Battle of Mobile Bay painting

Painting by William H. Overend of the battle between USS Hartford and CSS Tennessee during the Civil War Battle of Mobile Bay, August 1864.

About two hours into the Battle of Mobile Bay, all but one of Farragut’s fleet had passed the fort. Preparing to engage the enemy squadron, the second column broke apart as the senior officer of each pair of vessels cast off their lines. Farragut ordered the captain of Metacomet to lead the pursuit of Buchanan’s wooden gunboats. While engaged with Metacomet, CSS Selma became a target of another Union steamer—Port Royal. Outnumbered and outgunned, the captain of Selma surrendered the ship. Under fire, the crew of CSS Gaines was forced to beach their damaged vessel after the ship started taking on water. Morgan remained afloat, running for the cover of the fort. With his squadron scattered, Buchanan had only Tennessee left under his command. He was determined to try to sink a Union ship before the battle ended.
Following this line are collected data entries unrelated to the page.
-- ==== Sys2Proof/Machine/Frames.lean ====
section
/-! DEFINITION. The Frame Memory Controller's operations: the frame table, placement and admission, lines,
concealment, release and link loss (R122 to R133). -/

namespace Sys2Proof.Machine

/-! ## The frame table (R124) -/

/-- Change the record of a serial. -/
def PortFrames.modRecord (f : PortFrames) (serial : Nat) (g : FrameRecord → FrameRecord) : PortFrames :=
  { f with table := f.table.map fun r => if r.serial = serial then g r else r }

/-- The record of a serial. -/
def PortFrames.record (f : PortFrames) (serial : Nat) : Option FrameRecord := f.table.find? fun r => r.serial = serial

/-- The record in state FILLING. -/
def PortFrames.filling (f : PortFrames) : Option FrameRecord := f.table.find? fun r => r.state = .filling

/-- The present record of a frame number that arrived last (R124). -/
def PortFrames.named (f : PortFrames) (number : Nat) : Option FrameRecord :=
  f.table.reverse.find? fun r => r.number = number

/-- The records held (R134). -/
def PortFrames.heldCount (f : PortFrames) : Nat := (f.table.filter (·.held)).length

/-- Change a record of a port. -/
def Hub.modRecord (h : Hub) (p : Port) (serial : Nat) (g : FrameRecord → FrameRecord) : Hub :=
  h.modFrames p fun f => f.modRecord serial g

/-- A record meets the conditions of release (R133). -/
def FrameRecord.releasable (r : FrameRecord) : Bool :=
  r.state = .sent && !r.held && r.resends.isEmpty && !r.retained

/-- A record checked for release (R133): released, it leaves the table. -/
def PortFrames.checkRelease (f : PortFrames) (serial : Nat) : PortFrames :=
  { f with table := f.table.filter fun r => !(r.serial = serial && r.releasable) }

/-! ## Admission (R125 to R127) -/

/-- A frame's size (R125): its pixels at two bytes, in whole blocks of 4,096. -/
def frameSize (w h : Nat) : Nat := ceilDiv (w * h * 2) 4096 * 4096

/-- Where a frame of a size is placed (R126): at the cursor, or at 0 where it would pass the ring's end. -/
def PortFrames.placement (f : PortFrames) (size : Nat) : Nat :=
  if f.ringBytes < f.cursor + size then 0 else f.cursor

/-- The placement overlaps a present record (R126). -/
def PortFrames.overlaps (f : PortFrames) (offset size : Nat) : Bool :=
  f.table.any fun r => decide (offset < r.offset + r.size) && decide (r.offset < offset + size)

/-- Step 1 of R125: every record that is retained, not held and has no pending resend is released. -/
def PortFrames.releaseRetained (f : PortFrames) : PortFrames :=
  { f with table := f.table.filter fun r => !(r.retained && !r.held && r.resends.isEmpty) }

/-- The reasons of a drop at admission (R125). -/
inductive DropReason where
  | noRing | tooLarge | noRecord | noSpace
  deriving DecidableEq, Repr

/-- The first reason that applies (R125, step 3). -/
def PortFrames.dropReason (f : PortFrames) (w h : Nat) : Option DropReason :=
  let size := frameSize w h
  if f.ringLength = 0 then some .noRing
  else if decide (4096 < w) || decide (4096 < h) || decide (f.ringBytes < size) then some .tooLarge
  else if 8 ≤ f.table.length then some .noRecord
  else if f.overlaps (f.placement size) size then some .noSpace
  else none

/-- The drop count of a reason increased (R125, step 4). -/
def PortFrames.countDrop (f : PortFrames) : DropReason → PortFrames
  | .noRing => { f with noRing := f.noRing + 1 }
  | .tooLarge => { f with tooLarge := f.tooLarge + 1 }
  | .noRecord => { f with noRecord := f.noRecord + 1 }
  | .noSpace => { f with noSpace := f.noSpace + 1 }

/-- The frame is rate-limited under an interval (R127). -/
def PortFrames.rateLimited (f : PortFrames) (now : HubTime) (interval : Nat) : Bool :=
  match f.lastOutput with
  | none => false
  | some t => decide (elapsed now t < interval)

/-- The trigger part of a new record's flags (R127). -/
def triggerFlags : Resolution → BitVec 32
  | .matched _ lensMoving => if lensMoving then flagLensMoving else 0
  | .unmatched => flagUnmatched
  | .untriggered => 0

/-- A FRAME_START taken by the Frame Memory Controller (R125 to R127). -/
def Hub.admitFrame (h : Hub) (p : Port) (number w ht id : Nat) (res : Resolution) : Hub :=
  let f := (h.fr p).releaseRetained
  match f.dropReason w ht with
  | some reason =>
    (h.modFrames p fun _ => { f.countDrop reason with intake := .discarding }).flag p fFrameDrop
  | none =>
    let size := frameSize w ht
    let offset := f.placement size
    let live := (vget h.view.bindings p).view
    let limited :=
      match live with
      | none => false
      | some v => f.rateLimited h.time (vget h.view.views v).interval
    let flags :=
      triggerFlags res ||| (if (h.lk p).state = .degraded then flagDegradedLink else 0) |||
        (if live.isNone then flagNoView else 0) ||| (if limited then flagSkipped else 0)
    let rec' : FrameRecord :=
      { serial := f.nextSerial, number := number, triggerId := id
        trigger := match res with | .matched fired _ => some fired | _ => none
        arrival := h.time, fillDeadline := after h.time (f.timeout * 1000)
        width := w, height := ht, offset := offset, size := size
        state := .filling, held := false, retained := false, view := live, flags := flags
        concealed := 0, cameraEnd := none, resends := [], written := [] }
    h.modFrames p fun _ =>
      { f with
        table := f.table ++ [rec']
        nextSerial := f.nextSerial + 1
        admitted := f.admitted + 1
        skipped := if limited then f.skipped + 1 else f.skipped
        lastOutput := if live.isSome && !limited then some h.time else f.lastOutput
        cursor := if offset + size = f.ringBytes then 0 else offset + size
        intake := .filling }

/-! ## Lines and concealment (R128, R129) -/

/-- The address of a record's first byte in frame memory. -/
def PortFrames.base (f : PortFrames) (r : FrameRecord) : Nat := f.ringStart * 65536 + r.offset

/-- A line's pixels as frame memory holds them: 12 bits in two bytes (R128, R179, log entry 8). -/
def lineBytes (pixels : List Nat) : List Byte := pixels.flatMap fun v => u16 (v % 4096)

/-- The pixel at an address of frame memory. -/
def readPixel (m : Memory) (a : Nat) : Nat :=
  be2 (Memory.read m (memoryAddress a)) (Memory.read m (memoryAddress (a + 1)))

/-- Lines from r on concealed in line order (R129): line 0 with zeros, any other with the line before it. -/
def concealFrom (m : Memory) (base bytes : Nat) (written : List Nat) : Nat → Nat → Memory
  | _, 0 => m
  | r, n + 1 =>
    let m' :=
      if r ∈ written then m
      else if r = 0 then Memory.writeBytes m base (List.replicate bytes 0)
      else Memory.writeBytes m (base + r * bytes) (Memory.readBytes m (base + (r - 1) * bytes) bytes)
    concealFrom m' base bytes written (r + 1) n

/-- Frame memory after a record's missing lines are concealed (R129). -/
def PortFrames.conceal (f : PortFrames) (r : FrameRecord) (m : Memory) : Memory :=
  concealFrom m (f.base r) (r.width * 2) r.written 0 r.height

/-- The number of lines concealed (R129). -/
def FrameRecord.missing (r : FrameRecord) : Nat := ((List.range r.height).filter fun n => n ∉ r.written).length

/-- A record at its completion (R129, R130): COMPLETE, or SENT and retained where it carries SKIPPED or
NO_VIEW. -/
def FrameRecord.completed (r : FrameRecord) (cameraEnd : Option (Nat × Nat)) (truncated : Bool) : FrameRecord :=
  let flags := r.flags ||| (if truncated then flagTruncated else 0) ||| (if 0 < r.missing then flagConcealed else 0)
  let kept := hasFlag flags flagSkipped || hasFlag flags flagNoView
  { r with
    flags := flags
    concealed := r.missing
    cameraEnd := cameraEnd
    state := if kept then .sent else .complete
    retained := kept || r.retained }

/-- The link enters DEGRADED (R128): the FILLING record takes DEGRADED_LINK. -/
def Hub.degradeFilling (h : Hub) (p : Port) : Hub :=
  h.modFrames p fun f =>
    { f with
      table := f.table.map fun r => if r.state = .filling then { r with flags := r.flags ||| flagDegradedLink } else r }

/-- A link drop at the Frame Memory Controller (R131). -/
def Hub.dropFrame (h : Hub) (p : Port) : Hub :=
  match (h.fr p).filling with
  | none => h.modFrames p fun f => { f with intake := .idle }
  | some r =>
    (h.modFrames p fun f =>
      { f with
        table := f.table.filter fun x => x.serial ≠ r.serial
        linkAbort := f.linkAbort + 1
        intake := .idle }).flag p fFrameDrop

end Sys2Proof.Machine
end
As Tennessee slowly approached, Farragut ordered his ironclads and larger wooden ships to run down the Confederate ram. Two of the faster wooden ships, Monongahela and Lackawanna, reached the enemy first. Neither the full impact of the sloops-of-war striking the sides of the ironclad nor their cannonballs did any significant damage to its heavy armor. Farragut crashed Hartford into the ironclad, bringing the number of collisions to three. In this one-sided engagement, there was more damage to Farragut’s fleet than to the ironclad. The Union monitors arrived next, unleashing fire on Buchanan’s flagship. Surrounded by the enemy fleet, Tennessee appeared to have suffered no damage, although it ceased returning fire. As Hartford was preparing to strike again, Tennessee raised the white flag. Johnston subsequently surrendered his sword. Buchanan had been injured in the leg during the battle, so Johnston surrendered on his behalf. As a prisoner of war, Buchanan was sent to Pensacola for treatment. 


Fort Morgan

Fort Morgan, Mobile, Alabama, with damage to the south side of the fort, circa 1864.

Despite Buchanan’s surrender, the battle between ship and shore continued for another two weeks. Farragut sent the monitor Chickasaw to join the detachment—Conemaugh, EstrellaJ.P. JacksonNarcissus, and Stockdale—already engaged at Fort Powell. With Chickasaw firing into the rear of the fort and the others firing from the Mississippi Sound, it was not long before the commander of the garrison asked for advice from his superiors. Given the choice to stand or to retreat, Confederate Army Lt. Col. James M. Williams left with his garrison during the night. Army Maj. Gen. Gordon Granger’s forces had already taken two other Confederate-held Mobile Bay sites—Dauphin Island and Fort Gaines. With the combined firepower of Granger’s artillery and Farragut’s gunboats, Fort Powell surrendered on Aug. 8. All Union forces in Mobile Bay converged on Fort Morgan, the last remaining Confederate-held area in Mobile Bay. Farragut and Granger demanded an unconditional surrender, but its commander refused while he had any means to defend the fort. Seeking to demoralize the enemy, Farragut prepared the captured ram Tennessee to join the monitors firing upon the fort. He continued shelling Fort Morgan for the next two weeks until another white flag was raised. On Aug. 23, all three forts guarding Mobile Bay were under the control of U.S. forces.

After the Battle of Mobile Bay, the city of Mobile lay in wait. Although the city had no military significance, the occupation of Mobile, some argued, could help the campaign against Atlanta. However, Farragut insisted that occupation of the city would be more trouble than it was worth given the number of troops that would be required. The city of Mobile remained under Confederate control until the South surrendered to Union forces in April 1865.